– Как хочешь.
Он вдруг улыбнулся.
– Роджек?
– Что?
– Хочу тебе кое-что сказать, парень. Я не умею ненавидеть. Никого и никогда. Вот в чем дело.
– Понятно.
– Передай Шерри, что я желаю вам с ней удачи.
– А это правда?
– Клянусь. Клянусь тебе. Удачи, парень.
– Спасибо, Шаго.
– Иди ты!
Он поднялся с пола и с трудом осилил серию движений, необходимых для того, чтобы выбраться на улицу: он был похож на муху, у которой оторвали крылышки и три ноги в придачу.
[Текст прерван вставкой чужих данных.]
-- ==== Sys2Proof/Machine/State.lean ====
section
/-! DEFINITION. Machine/State.lean: every piece of state the spec gives the machine (10_state.md R20, R28), the outcomes
of an operation (00_scope.md R11), the faults and refusals of a step, and the state after construction (R37). -/

namespace Sys2Proof.Machine

/-! ## Outcomes and events -/

/-- The five error kinds (60_exceptions.md R125). -/
inductive ErrorKind where
  | arbitrationLost | transactionTimeout | noAcknowledgeReceived | transferFinishedBusStillBusy | deviceNotFound
deriving DecidableEq, Repr, Inhabited

/-- An error with its context: the device/bus identifier, and the requested name for DeviceNotFound (R132). -/
structure Err where
  kind   : ErrorKind
  master : Nat
  name   : Option DevName
deriving DecidableEq, Repr, Inhabited

/-- The result value of an operation (30_encoding.md R61, column Result). -/
inductive Val where
  | unit
  | byte (b : Byte)
  | bytes (bs : List Byte)
  | bool (b : Bool)
  | addrs (as : List Addr7)
  | addr (a : Addr7)
  | handle (h : SlaveHandle)
deriving DecidableEq, Repr, Inhabited

/-- What the caller receives at the response port: `Ok(v)` or `Err(kind, ctx)` (R11). The third outcome of R11,
`Fault(reason)`, ends the step itself. -/
inductive Reply where
  | ok (v : Val)
  | err (e : Err)
deriving DecidableEq, Repr, Inhabited

/-- One event of the trace (00_scope.md R12). -/
inductive Event where
  /-- `W(r, v)`: a `MemWrite` was enqueued (20_memory.md R41) -/
  | w (r : Reg) (v : Word)
  /-- `R(r) -> h`: a `MemRead` was enqueued (R42) -/
  | r (r : Reg) (h : Nat)
  /-- `C`: a `Commit`, with the values it resolved (R43) -/
  | c (resolved : List (Nat × Word))
  /-- `S`: a `Sleep` (70_reset_and_hazards.md R160) -/
  | s
deriving DecidableEq, Repr, Inhabited

/-- A pending Register Interface operation (10_state.md R20, field `queue`). -/
inductive QueueOp where
  | write (r : Reg) (v : Word)
  | read (r : Reg) (h : Nat)
deriving DecidableEq, Repr, Inhabited

/-! ## The sequencer position -/

/-- One operation in progress: the operation with its arguments, the line of its pseudocode about to execute, and the
locals that pseudocode binds (10_state.md R22). -/
structure Frame where
  op       : Instr
  line     : Nat
  /-- the handles the operation's `MemRead`s have bound, first first -/
  handles  : List Nat
  /-- `latched` of `RESET` -/
  latched  : Prescale
  /-- `i` of a block loop, `a` of `SCAN` -/
  index    : Nat
  /-- `c` of a block loop -/
  cmd      : Flags
  /-- `out` of `READ_BLOCK` -/
  outBytes : List Byte
  /-- `out` of `SCAN` -/
  outAddrs : List Addr7
  /-- what the operation called last has returned -/
  returned : Val
deriving DecidableEq, Repr, Inhabited

/-- `seq` (R22): idle, or an operation in progress with the stack of its callers, innermost first. -/
inductive Seq where
  | idle
  | running (top : Frame) (callers : List Frame)
deriving DecidableEq, Repr, Inhabited

/-- How much one step does: a whole request, or one line of the operation in progress (the model's own choice of
granularity, log entry 4). -/
inductive Pace where
  | whole | line
deriving DecidableEq, Repr, Inhabited

/-- What a caller presents at the request port, and whether the caller waits for the engine to be idle, as it must
(20_memory.md R57, 70_reset_and_hazards.md R158). -/
structure Presentation where
  what       : Presented
  serialized : Bool
deriving DecidableEq, Repr, Inhabited

/-- The device's registers: the byte last applied to each, by register number; strictly rising, nothing listed for a
register nothing has written. -/
abbrev Memory := List Host.Cell

/-! ## Why a step stops -/

/-- The model faults of 60_exceptions.md R137. Each stops the machine for good (R138), and each is safe: the model stops
where the source gives the case no meaning. -/
inductive Fault where
  /-- `F_PRECOND_WRITE_HAS_RD`: raised by `SEND_WRITE` when its flags hold read; safe -/
  | precondWriteHasRd
  /-- `F_PRECOND_READ_HAS_WR`: raised by `SEND_READ` when its flags hold write; safe -/
  | precondReadHasWr
  /-- `F_ADDR_RANGE`: raised by `WRITE_BLOCK`, `READ_BLOCK` and `PING` for an address above 0x7F; safe -/
  | addrRange
  /-- `F_EMPTY_BLOCK`: raised by `WRITE_BLOCK` for no bytes and `READ_BLOCK` for a count of 0; safe -/
  | emptyBlock
  /-- `F_BAD_REQUEST`: raised at the request port for a code outside R61; safe -/
  | badRequest
  /-- `F_BAD_ADDRESS_STRING`: raised by construction for a string R116 refuses; safe -/
  | badAddressString
  /-- `F_DEFERRED_READ`: raised by a line that uses a handle no commit has resolved; safe -/
  | deferredRead
  /-- `F_CONCURRENT_REQUEST`: raised at the request port when the sequencer is not idle; safe -/
  | concurrentRequest
  /-- `F_BAD_PARAMETER`: raised before anything runs for parameters R7 or R93 refuses; safe -/
  | badParameter
deriving DecidableEq, Repr, Inhabited

/-- Why a step has no meaning: none of these is an outcome of an operation the spec describes. -/
inductive Refusal where
  /-- an instruction whose arm in Dispatch.lean has no meaning yet; safe -/
  | notModelled (mnemonic : String)
  /-- raised at the request port when the arguments are not of the types R61 gives the code, which no typed caller can
  present; safe -/
  | mistypedArguments (code : Byte)
  /-- raised at the request port for a bare command byte that is none of the forms of R65; safe -/
  | notACommandByte (v : Byte)
  /-- raised by the sequencer at a position that is no line of any pseudocode, which no accepted request reaches; safe -/
  | noSuchLine (line : Nat)
deriving DecidableEq, Repr, Inhabited

/-! ## State -/

structure State where
  /-- the parameters of 00_scope.md R6, fixed for the machine -/
  params     : Params
  /-- `prescale` (10_state.md R21) -/
  prescale   : Prescale
  /-- `registry` (R25): names in order of first appearance, each once -/
  registry   : List (DevName × Addr7)
  /-- `slaves` (R26) -/
  slaves     : List (DevName × SlaveHandle)
  /-- `seq` (R22) -/
  seq        : Seq
  /-- `attempt` (R24) -/
  attempt    : Nat
  /-- `status` (R24) -/
  status     : Word
  /-- `queue` (R20): index 0 first -/
  queue      : List QueueOp
  /-- the values commits have resolved for this operation's handles (20_memory.md R42 to R44) -/
  resolved   : List (Nat × Word)
  /-- the next fresh handle of this operation (R42) -/
  nextHandle : Nat
  /-- the device's registers (10_state.md R28): the byte last applied to each -/
  regs       : Memory
  /-- every register operation the device has seen applied, oldest first (R30, 20_memory.md R43) -/
  history    : List Access
  /-- the trace of the operation in progress, or of the last one (00_scope.md R12), oldest event first -/
  trace      : List Event
  /-- the response port: the outcome of the last operation, none while none has been delivered (R11) -/
  response   : Option Reply
  /-- the request port: what callers will present, next first (92_eei_decisions.md D1; the model's own) -/
  port       : List Presentation
  /-- answers the device will give, next first, of which the Register Interface carries `REG_WIDTH` bits (R30; the model's
  own, log entry 2) -/
  answers    : List Nat
  /-- how many answers have been drawn beyond `answers` (the model's own counter) -/
  draws      : Nat
  /-- how many times `attempt` and `status` have become undefined (R24; the model's own counter, log entry 8) -/
  frees      : Nat
  /-- how much one step does (the model's own, log entry 4) -/
  pace       : Pace
deriving DecidableEq, Repr

/-- A free value of `attempt`, within the range R20 gives the field: 1 to `MAX_RETRY` + 1. -/
def freeAttempt (p : Params) (k : Nat) : Nat := 1 + Config.freeAttempt k % (p.maxRetry + 1)

/-- A free value of `status`: a word of `REG_WIDTH` bits. -/
def freeStatus (p : Params) (k : Nat) : Word := fitWord p (Config.freeStatus k)

/-- The engine constructed with a prescale and a registry (R37, R150): no register operation (R151). -/
def State.constructed (p : Params) (prescale : Prescale) (registry : List (DevName × Addr7)) : State :=
  { params := p, prescale := prescale, registry := registry, slaves := buildSlaves p registry, seq := .idle,
    attempt := freeAttempt p 0, status := freeStatus p 0, queue := [], resolved := [],
    nextHandle := 1, regs := [], history := [], trace := [], response := none, port := [], answers := [], draws := 0,
    frees := 1, pace := .whole }

/-- The machine right after construction with the default parameters, any ratio and any mapping (R37, R150). -/
def State.reset : State :=
  State.constructed Config.defaults (Config.prescaleOf Config.targetFrequencyRatio)
    (buildRegistry Config.defaults Config.parsedMapping)

end Sys2Proof.Machine
end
Я услышал, как плачет ребенок. Его мать через дверную щель глазела на меня. Я поднимался вверх по лестнице, сопровождаемый почтительным шепотком пуэрториканцев. Вдруг я заметил, что на мне ничего нет, кроме халата. Да, здорово бы я выглядел, ловя для него такси. Я оступился, ощутив новый приступ горя. Это было отчаяние того сорта, что одолевает тебя во сне, в котором ты убиваешь тараканов. И они ополчились на меня, в буквальном смысле этого слова, я видел их следы, ведущие в разные направления – струйку чистой мерзости, которую видишь, когда машина проезжает по покрытому льдом озеру. Но кто сидит за рулем в животе у таракана? И беда, от которой я увернулся, возвратившись из полицейского участка и обнаружив, что Шерри дома, вновь прилетела ко мне на крыльях и безмолвно нависла надо мной, как тень летучей мыши, и тело мое превратилось в пещеру, в которой таились все разновидности смерти. Одинокий зеленый глаз Деборы снова глядел на меня. Все опять пошло вкривь и вкось. Я почувствовал смену погоды на небесах. А я ведь мог помешать этому. Я мог возвратиться назад к тому моменту, когда я начал избивать Шаго и он умолял меня отпустить его.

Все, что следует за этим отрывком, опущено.